DATASET:
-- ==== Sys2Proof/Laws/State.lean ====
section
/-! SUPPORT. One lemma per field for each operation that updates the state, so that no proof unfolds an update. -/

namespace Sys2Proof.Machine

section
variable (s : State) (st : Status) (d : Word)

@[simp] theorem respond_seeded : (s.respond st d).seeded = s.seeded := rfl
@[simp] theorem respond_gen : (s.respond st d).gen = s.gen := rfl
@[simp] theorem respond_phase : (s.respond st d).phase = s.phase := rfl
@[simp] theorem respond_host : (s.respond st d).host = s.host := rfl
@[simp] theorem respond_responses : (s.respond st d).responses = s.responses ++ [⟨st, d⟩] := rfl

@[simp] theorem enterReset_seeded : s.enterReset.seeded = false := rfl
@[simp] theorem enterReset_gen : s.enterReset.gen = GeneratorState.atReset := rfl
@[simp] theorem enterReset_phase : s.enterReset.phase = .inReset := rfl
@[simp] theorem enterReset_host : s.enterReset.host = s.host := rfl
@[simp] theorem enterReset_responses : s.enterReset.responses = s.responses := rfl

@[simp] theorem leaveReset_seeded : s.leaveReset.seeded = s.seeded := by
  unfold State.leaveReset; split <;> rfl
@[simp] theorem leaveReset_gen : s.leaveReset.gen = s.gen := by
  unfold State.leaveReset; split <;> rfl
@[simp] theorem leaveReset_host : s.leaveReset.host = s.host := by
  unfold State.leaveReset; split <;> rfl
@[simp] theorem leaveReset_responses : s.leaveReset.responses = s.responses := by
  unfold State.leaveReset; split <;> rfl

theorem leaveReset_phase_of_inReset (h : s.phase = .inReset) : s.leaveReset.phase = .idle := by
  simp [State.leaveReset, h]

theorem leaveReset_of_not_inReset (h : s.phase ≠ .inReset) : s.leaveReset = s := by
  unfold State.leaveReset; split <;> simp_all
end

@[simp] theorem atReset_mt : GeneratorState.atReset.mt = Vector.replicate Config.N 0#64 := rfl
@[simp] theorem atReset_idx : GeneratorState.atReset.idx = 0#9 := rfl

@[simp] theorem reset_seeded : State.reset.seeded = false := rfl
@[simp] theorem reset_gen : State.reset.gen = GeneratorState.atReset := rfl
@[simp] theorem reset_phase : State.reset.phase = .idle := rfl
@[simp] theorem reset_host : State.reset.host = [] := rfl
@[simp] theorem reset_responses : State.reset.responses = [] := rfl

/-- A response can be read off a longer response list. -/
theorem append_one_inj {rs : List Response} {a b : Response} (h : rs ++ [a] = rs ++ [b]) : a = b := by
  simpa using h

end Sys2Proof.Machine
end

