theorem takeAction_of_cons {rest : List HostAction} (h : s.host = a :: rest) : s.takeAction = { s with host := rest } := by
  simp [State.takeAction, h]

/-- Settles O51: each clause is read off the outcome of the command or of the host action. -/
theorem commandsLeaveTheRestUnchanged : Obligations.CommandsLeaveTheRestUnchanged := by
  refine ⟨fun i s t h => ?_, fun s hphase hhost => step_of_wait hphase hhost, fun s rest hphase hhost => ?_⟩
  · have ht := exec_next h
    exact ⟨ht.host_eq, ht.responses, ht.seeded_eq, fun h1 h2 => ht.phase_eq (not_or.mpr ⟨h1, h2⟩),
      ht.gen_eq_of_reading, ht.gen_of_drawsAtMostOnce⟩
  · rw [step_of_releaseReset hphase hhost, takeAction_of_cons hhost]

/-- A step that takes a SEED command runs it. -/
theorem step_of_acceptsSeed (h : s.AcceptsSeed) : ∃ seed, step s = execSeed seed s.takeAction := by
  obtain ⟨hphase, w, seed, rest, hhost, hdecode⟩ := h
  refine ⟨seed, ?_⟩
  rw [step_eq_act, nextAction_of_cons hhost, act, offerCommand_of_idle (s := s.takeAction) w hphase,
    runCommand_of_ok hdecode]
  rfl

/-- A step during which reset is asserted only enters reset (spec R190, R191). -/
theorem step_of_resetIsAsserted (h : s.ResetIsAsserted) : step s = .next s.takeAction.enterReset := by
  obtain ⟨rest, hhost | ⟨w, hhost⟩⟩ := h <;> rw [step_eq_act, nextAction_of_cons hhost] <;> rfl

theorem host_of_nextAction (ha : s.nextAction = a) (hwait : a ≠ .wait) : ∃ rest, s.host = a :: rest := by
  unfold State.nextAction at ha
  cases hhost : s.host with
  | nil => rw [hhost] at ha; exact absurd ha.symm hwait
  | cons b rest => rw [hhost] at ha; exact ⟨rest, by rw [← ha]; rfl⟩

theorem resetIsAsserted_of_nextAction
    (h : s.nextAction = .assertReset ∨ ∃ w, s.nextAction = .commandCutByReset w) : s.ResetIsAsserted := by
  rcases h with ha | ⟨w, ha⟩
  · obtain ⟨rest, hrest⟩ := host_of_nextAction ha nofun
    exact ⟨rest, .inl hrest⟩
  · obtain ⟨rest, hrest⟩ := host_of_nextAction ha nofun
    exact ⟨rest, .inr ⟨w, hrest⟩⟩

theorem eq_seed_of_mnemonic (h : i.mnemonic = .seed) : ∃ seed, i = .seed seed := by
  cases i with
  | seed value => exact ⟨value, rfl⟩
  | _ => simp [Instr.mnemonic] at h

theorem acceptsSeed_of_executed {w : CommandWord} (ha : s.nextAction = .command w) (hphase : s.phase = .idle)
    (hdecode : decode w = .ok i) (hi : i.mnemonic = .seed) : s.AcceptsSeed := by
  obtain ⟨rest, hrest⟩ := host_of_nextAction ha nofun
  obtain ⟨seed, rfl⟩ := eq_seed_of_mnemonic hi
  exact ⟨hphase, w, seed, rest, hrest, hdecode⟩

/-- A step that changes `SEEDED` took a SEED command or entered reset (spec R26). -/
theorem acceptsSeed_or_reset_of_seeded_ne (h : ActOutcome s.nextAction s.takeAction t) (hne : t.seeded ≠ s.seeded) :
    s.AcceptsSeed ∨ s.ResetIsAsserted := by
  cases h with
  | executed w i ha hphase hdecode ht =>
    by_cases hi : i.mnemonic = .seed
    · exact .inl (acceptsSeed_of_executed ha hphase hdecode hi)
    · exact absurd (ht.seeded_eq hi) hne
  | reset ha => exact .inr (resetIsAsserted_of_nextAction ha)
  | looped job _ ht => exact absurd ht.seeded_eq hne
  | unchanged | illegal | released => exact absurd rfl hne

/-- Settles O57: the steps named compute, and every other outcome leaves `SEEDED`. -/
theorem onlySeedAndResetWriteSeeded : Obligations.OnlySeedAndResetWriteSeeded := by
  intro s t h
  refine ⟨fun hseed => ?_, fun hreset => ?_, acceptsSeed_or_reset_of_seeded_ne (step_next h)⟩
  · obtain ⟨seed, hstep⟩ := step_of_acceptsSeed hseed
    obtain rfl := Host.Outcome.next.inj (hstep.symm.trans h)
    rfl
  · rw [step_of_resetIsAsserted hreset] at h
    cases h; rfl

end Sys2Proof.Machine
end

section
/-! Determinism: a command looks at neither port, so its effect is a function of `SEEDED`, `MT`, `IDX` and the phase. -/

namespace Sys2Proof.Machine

WORK TO COMPLETE: Only the lines from the beginning of the entries through the line bearing "State.reset.seeded = false := rfl" should be returned, each exactly as written.

RESPONSE AREA:
-- ==== Sys2Proof/Laws/State.lean ====
section
/-! SUPPORT. One lemma per field for each operation that updates the state, so that no proof unfolds an update. -/

namespace Sys2Proof.Machine

section
variable (s : State) (st : Status) (d : Word)

@[simp] theorem respond_seeded : (s.respond st d).seeded = s.seeded := rfl
@[simp] theorem respond_gen : (s.respond st d).gen = s.gen := rfl
@[simp] theorem respond_phase : (s.respond st d).phase = s.phase := rfl
@[simp] theorem respond_host : (s.respond st d).host = s.host := rfl
@[simp] theorem respond_responses : (s.respond st d).responses = s.responses ++ [⟨st, d⟩] := rfl

@[simp] theorem enterReset_seeded : s.enterReset.seeded = false := rfl
@[simp] theorem enterReset_gen : s.enterReset.gen = GeneratorState.atReset := rfl
@[simp] theorem enterReset_phase : s.enterReset.phase = .inReset := rfl
@[simp] theorem enterReset_host : s.enterReset.host = s.host := rfl
@[simp] theorem enterReset_responses : s.enterReset.responses = s.responses := rfl

@[simp] theorem leaveReset_seeded : s.leaveReset.seeded = s.seeded := by
  unfold State.leaveReset; split <;> rfl
@[simp] theorem leaveReset_gen : s.leaveReset.gen = s.gen := by
  unfold State.leaveReset; split <;> rfl
@[simp] theorem leaveReset_host : s.leaveReset.host = s.host := by
  unfold State.leaveReset; split <;> rfl
@[simp] theorem leaveReset_responses : s.leaveReset.responses = s.responses := by
  unfold State.leaveReset; split <;> rfl

theorem leaveReset_phase_of_inReset (h : s.phase = .inReset) : s.leaveReset.phase = .idle := by
  simp [State.leaveReset, h]

theorem leaveReset_of_not_inReset (h : s.phase ≠ .inReset) : s.leaveReset = s := by
  unfold State.leaveReset; split <;> simp_all
end

@[simp] theorem atReset_mt : GeneratorState.atReset.mt = Vector.replicate Config.N 0#64 := rfl
@[simp] theorem atReset_idx : GeneratorState.atReset.idx = 0#9 := rfl

@[simp] theorem reset_seeded : State.reset.seeded = false := rfl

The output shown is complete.